Re: rdd.saveAsTextFile problem

Posted by Philip Ogren <ph...@oracle.com>.

Yep - that works great and is what I normally do.

I perhaps should have framed my email as a bug report.  The 
documentation for saveAsTextFile says you can write results out to a 
local file but it doesn't work for me per the described behavior. It 
also worked before and now it doesn't.  So, it seems like a bug.

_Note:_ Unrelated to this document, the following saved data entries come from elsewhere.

/-- Settles O38: a word of APPLY's row decodes to its fields (`decodeRecord_apply`), and a set reserved bit is judged
before the operand block (`decodeRecord_reserved`). How APPLY ends depends on its operands and the cube alone
(`applyOperands`), so not on GEN, and HALF and CCW make the quarter turns of two and three CW. -/
theorem applyChecksThenTurns : Obligations.ApplyChecksThenTurns := by
  refine ⟨fun w hrow => ?_, fun s w b hopc hreserved => ?_, fun f m s g => ?_, fun f s => ⟨fun m hf => ?_, fun hf => ?_,
    fun hf => ?_⟩⟩
  · obtain ⟨hopc, hclear⟩ := (row_apply w).mp hrow
    exact decodeRecord_apply w .none hopc hclear
  · rw [step_present, decodeRecord_reserved w b 0x20#8 13 (by decide) hopc hreserved]
    rfl
  · cases applyOperands f m with
    | badFace _ _ hf => exact ⟨_, exec_apply_badFace hf m s, exec_apply_badFace hf m _⟩
    | badModifier face => exact ⟨_, exec_apply_badModifier face s, exec_apply_badModifier face _⟩
    | move face mod => exact ⟨_, exec_apply_move face mod s, exec_apply_move face mod _⟩
  · exact exec_apply_badFace hf m s
  · obtain ⟨face, rfl⟩ := exists_faceCode hf
    exact exec_apply_badModifier face s
  · obtain ⟨face, rfl⟩ := exists_faceCode hf
    exact ⟨⟨_, exec_apply_move face .cw s, rfl⟩, exec_apply_half face s, exec_apply_ccw face s⟩

/-! ### The laws of moves -/

/-- Turns of a face count modulo 4 (WT4). -/
theorem turnTimes_congr {T : FaceTable} (hT : WellTabled T) {c : CubeState} (hc : coInRange c = true) {m n : Nat}
    (h : m % 4 = n % 4) : turnTimes T m c = turnTimes T n c := by
  have hmod : ∀ k, turnTimes T k c = turnTimes T (k % 4) c := fun k => by
    conv_lhs => rw [← Nat.div_add_mod k 4]
    rw [turnTimes_add, turnTimes_four_mul hT _ c hc]
  rw [hmod m, hmod n, h]

/-- APPLYs of one face whose quarter turns make full circles change nothing but RESULT. -/
theorem execAll_full_circle (face : Face) (mod : Modifier) (mods : List Modifier) (s : State)
    (hc : coInRange s.cube = true) (h : ((mod :: mods).map quarterTurns).sum % 4 = 0) :
    execAll ((mod :: mods).map fun mod => .apply (faceCode face) (modifierCode mod)) s = .next (finished s) := by
  rw [execAll_apply_one_face, turnTimes_congr (Config.moveTables.wellTabled face) hc (n := 0) h]
  rfl

/-- APPLYs of one face that make as many quarter turns modulo 4 end in the same state. -/
theorem execAll_same_turns (face : Face) (mod : Modifier) (mods : List Modifier) (mod' : Modifier)
    (mods' : List Modifier) (s : State) (hc : coInRange s.cube = true)
    (h : ((mod :: mods).map quarterTurns).sum % 4 = ((mod' :: mods').map quarterTurns).sum % 4) :
    execAll ((mod :: mods).map fun mod => .apply (faceCode face) (modifierCode mod)) s =
      execAll ((mod' :: mods').map fun mod => .apply (faceCode face) (modifierCode mod)) s := by
  rw [execAll_apply_one_face, execAll_apply_one_face, turnTimes_congr (Config.moveTables.wellTabled face) hc h]

/-- Any sequence of APPLYs keeps the orientation sums (R105). -/
theorem execAll_apply_sums (ms : List (BitVec 3 × BitVec 2)) (s t : State)
    (h : execAll (ms.map fun m => .apply m.1 m.2) s = .next t) :
    (∑ i : Fin 8, t.cube.co[i].toNat) % 3 = (∑ i : Fin 8, s.cube.co[i].toNat) % 3 ∧
    (∑ j : Fin 12, t.cube.eo[j].toNat) % 2 = (∑ j : Fin 12, s.cube.eo[j].toNat) % 2 := by
  induction ms generalizing s with
  | nil =>
    cases h
    exact ⟨rfl, rfl⟩
  | cons m ms ih =>
    obtain ⟨u, hu, -⟩ := exec_effect (.apply m.1 m.2) s
    obtain ⟨-, hco, heo⟩ := movesKeepTheInvariantAndTheSums m.1 m.2 s u hu
    obtain ⟨hco', heo'⟩ := ih u ((execAll_cons hu _).symm.trans h)
    exact ⟨hco'.trans hco, heo'.trans heo⟩

/-- Settles O39: each law is a count of quarter turns modulo 4. -/
theorem movesOfOneFaceCancel : Obligations.MovesOfOneFaceCancel := by
  intro f s hf hco
  obtain ⟨face, rfl⟩ := exists_faceCode hf
  have hc := (coInRange_iff s.cube).mpr hco
  exact ⟨execAll_full_circle face .cw [.cw, .cw, .cw] s hc rfl, execAll_full_circle face .half [.half] s hc rfl,
    execAll_full_circle face .ccw [.ccw, .ccw, .ccw] s hc rfl, execAll_full_circle face .cw [.ccw] s hc rfl,
    execAll_full_circle face .ccw [.cw] s hc rfl, exec_apply_half face s,
    (exec_apply_half face s).trans (execAll_same_turns face .cw [.cw] .ccw [.ccw] s hc rfl),
    exec_apply_ccw face s, fun ms t => execAll_apply_sums ms s t⟩

/-! ### The moves a decoder emits -/

/-- From `s` to `t` the moves `ms` were emitted, oldest first, and made the cube (R106). -/
structure Emits (ms : List (Face × Modifier)) (s t : State) : Prop where
  cube : t.cube = applyMoves Config.moveTables ms s.cube
  codes : t.result.mv.toList.take t.result.n.toNat = ms.map fun m => moveCode m.1 m.2

theorem decodeOneHotMove_emits (d : BitVec 2) (o : BitVec 6) (s : State) : ∃ ms, Emits ms s (decodeOneHotMove d o s) := by
  unfold decodeOneHotMove
  split
  · exact ⟨[], rfl, rfl⟩
  · next k _ => exact ⟨[(remappedFace Config.faceRemap k, dirToMod Config.dir3IsCcw d)], rfl, rfl⟩

theorem seededBatch_emits (c : Byte) (slots : Vector Slot 7) (s : State) : ∃ ms, Emits ms s (seededBatch c slots s) := by
  by_cases hp : pendingCount (counterDelta c s.trkLast) = 0
  · rw [(seededBatch_none c slots s hp).1]
    exact ⟨[], rfl, rfl⟩
  · obtain ⟨mv, hmv, hlen, he⟩ := seededBatch_new c slots s hp
    rw [he]
    refine ⟨_, rfl, ?_⟩
    rw [BitVec.toNat_ofNat, Nat.mod_eq_of_lt (Nat.lt_succ_of_le hlen), hmv, List.take_left' (List.length_map _)]

theorem packet_emits {p : Packet} {s t : State} (h : exec p.toInstr s = .next t) : ∃ ms, Emits ms s t := by
  cases p with
  | g4Move d o => cases h; exact decodeOneHotMove_emits d o s
  | g4Orient => cases h; exact ⟨[], rfl, rfl⟩
  | g4Unknown => cases h; exact ⟨[], rfl, rfl⟩
  | g3Dropped => cases h; exact ⟨[], rfl, rfl⟩
  | g3MoveA d o => cases h; exact decodeOneHotMove_emits d o s
  | g3MoveB d o => cases h; exact decodeOneHotMove_emits d o s
  | g3Unknown => cases h; exact ⟨[], rfl, rfl⟩
  | g2Snapshot c => cases h; exact ⟨[], snapshot_cube _ c s, by rw [snapshot_result]; rfl⟩
  | g2Batch c slots =>
    replace h : execG2Batch c slots s = .next t := h
    unfold execG2Batch at h
    split at h
    · cases h; exact ⟨[], rfl, rfl⟩
    · cases h; exact seededBatch_emits c slots s
  | g2Orient => cases h; exact ⟨[], rfl, rfl⟩
  | g2Unknown => cases h; exact ⟨[], rfl, rfl⟩

/-- DECODE emits what its packet emits, and nothing when it raises a status. -/
theorem decode_emits {P : List Byte} {s t : State} (h : exec (.decode P) s = .next t) : ∃ ms, Emits ms s t := by
  obtain ⟨-, he⟩ | ⟨-, -, he⟩ | ⟨-, p, -, -, he⟩ := exec_decode_cases P s
  · cases h.symm.trans he
    exact ⟨[], rfl, rfl⟩
  · cases h.symm.trans he
    exact ⟨[], rfl, rfl⟩
  · exact packet_emits (he.symm.trans h)

/-- The fields of a move code are its face's and its modifier's code (10_state.md R26). -/
theorem applyOfCode_moveCode (m : Face × Modifier) : applyOfCode (moveCode m.1 m.2) = applyOfMove m := by
  obtain ⟨face, mod⟩ := m
  cases face <;> cases mod <;> rfl

theorem map_applyOfCode_moveCode (ms : List (Face × Modifier)) :
    (ms.map fun m => moveCode m.1 m.2).map applyOfCode = ms.map applyOfMove := by
  simp [applyOfCode_moveCode]

/-- Settles O32: the emitted codes are the moves that made the cube (`Emits`), and their APPLYs make them again. -/
theorem emittedMovesAreAppliedOldestFirst : Obligations.EmittedMovesAreAppliedOldestFirst := by
  intro i s t hi h
  have hemits : ∃ ms, Emits ms s t := by
    obtain ⟨P, rfl⟩ | ⟨p, rfl⟩ := hi
    · exact decode_emits h
    · exact packet_emits h
  obtain ⟨ms, hcube, hcodes⟩ := hemits
  rw [hcodes, map_applyOfCode_moveCode, hcube]
  cases ms with
  | nil => exact ⟨s, rfl, rfl⟩
  | cons m ms => exact ⟨_, execAll_applyOfMove m ms s, rfl⟩

/-! ### Who writes the cube -/

theorem exec_setgen_cube {g : BitVec 3} {s t : State} (h : exec (.setgen g) s = .next t) : t.cube = s.cube := by
  replace h : execSetgen g s = .next t := h
  unfold execSetgen at h
  split at h
  · cases h; rfl
  · split at h <;> cases h <;> rfl

theorem exec_recon_cube {c : CubeState} {s t : State} (h : exec (.recon c) s = .next t) :
    t.cube = s.cube ∨ t.cube = c := by
  replace h : execRecon c s = .next t := h
  unfold execRecon at h
  split at h
  · cases h; exact .inl rfl
  · split at h <;> cases h <;> exact .inr rfl

/-- `c` is the cube that successful APPLYs of some move codes make of the cube of `s` (R108). -/
def MovedTo (s : State) (c : CubeState) : Prop :=
  ∃ (codes : List MoveCode) (u : State), execAll (codes.map applyOfCode) s = .next u ∧ u.result.code = 0 ∧ c = u.cube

Should 
I file a Jira issue?  I haven't done that yet for this project but would 
be happy to.

Thanks,
Philip

On 1/2/2014 11:23 AM, Andrew Ash wrote:
> For testing, maybe try using .collect and doing the comparison between 
> expected and actual in memory rather than on disk?
>
>
> On Thu, Jan 2, 2014 at 12:54 PM, Philip Ogren <philip.ogren@oracle.com 
> <ma...@oracle.com>> wrote:
>
>     I just tried your suggestion and get the same results with the
>     _temporary directory.  Thanks though.
>
>
>     On 1/2/2014 10:28 AM, Andrew Ash wrote:
>>     You want to write it to a local file on the machine?  Try using
>>     "file:///path/to/target/mydir/" instead
>>
>>     I'm not sure what behavior would be if you did this on a
>>     multi-machine cluster though -- you may get a bit of data on each
>>     machine in that local directory.
>>
>>
>>     On Thu, Jan 2, 2014 at 12:22 PM, Philip Ogren
>>     <philip.ogren@oracle.com <ma...@oracle.com>> wrote:
>>
>>         I have a very simple Spark application that looks like the
>>         following:
>>
>>
>>         var myRdd: RDD[Array[String]] = initMyRdd()
>>         println(myRdd.first.mkString(", "))
>>         println(myRdd.count)
>>
>>         myRdd.saveAsTextFile("hdfs://myserver:8020/mydir")
>>         myRdd.saveAsTextFile("target/mydir/")
>>
>>
>>         The println statements work as expected.  The first
>>         saveAsTextFile statement also works as expected.  The second
>>         saveAsTextFile statement does not (even if the first is
>>         commented out.)  I get the exception pasted below.  If I
>>         inspect "target/mydir" I see that there is a directory called
>>         _temporary/0/_temporary/attempt_201401020953_0000_m_000000_1
>>         which contains an empty part-00000 file.  It's curious
>>         because this code worked before with Spark 0.8.0 and now I am
>>         running on Spark 0.8.1. I happen to be running this on
>>         Windows in "local" mode at the moment.  Perhaps I should try
>>         running it on my linux box.
>>
>>         Thanks,
>>         Philip
>>
>>
>>         Exception in thread "main" org.apache.spark.SparkException:
>>         Job aborted: Task 2.0:0 failed more than 0 times; aborting
>>         job java.lang.NullPointerException
>>             at
>>         org.apache.spark.scheduler.DAGScheduler$$anonfun$abortStage$1.apply(DAGScheduler.scala:827)
>>             at
>>         org.apache.spark.scheduler.DAGScheduler$$anonfun$abortStage$1.apply(DAGScheduler.scala:825)
>>             at
>>         scala.collection.mutable.ResizableArray$class.foreach(ResizableArray.scala:60)
>>             at
>>         scala.collection.mutable.ArrayBuffer.foreach(ArrayBuffer.scala:47)
>>             at
>>         org.apache.spark.scheduler.DAGScheduler.abortStage(DAGScheduler.scala:825)
>>             at
>>         org.apache.spark.scheduler.DAGScheduler.processEvent(DAGScheduler.scala:440)
>>             at org.apache.spark.scheduler.DAGScheduler.org
>>         <http://org.apache.spark.scheduler.DAGScheduler.org>$apache$spark$scheduler$DAGScheduler$$run(DAGScheduler.scala:502)
>>             at
>>         org.apache.spark.scheduler.DAGScheduler$$anon$1.run(DAGScheduler.scala:157)
>>
>>
>>
>
>

Re: rdd.saveAsTextFile problem

Posted by Andrew Ash <an...@andrewash.com>.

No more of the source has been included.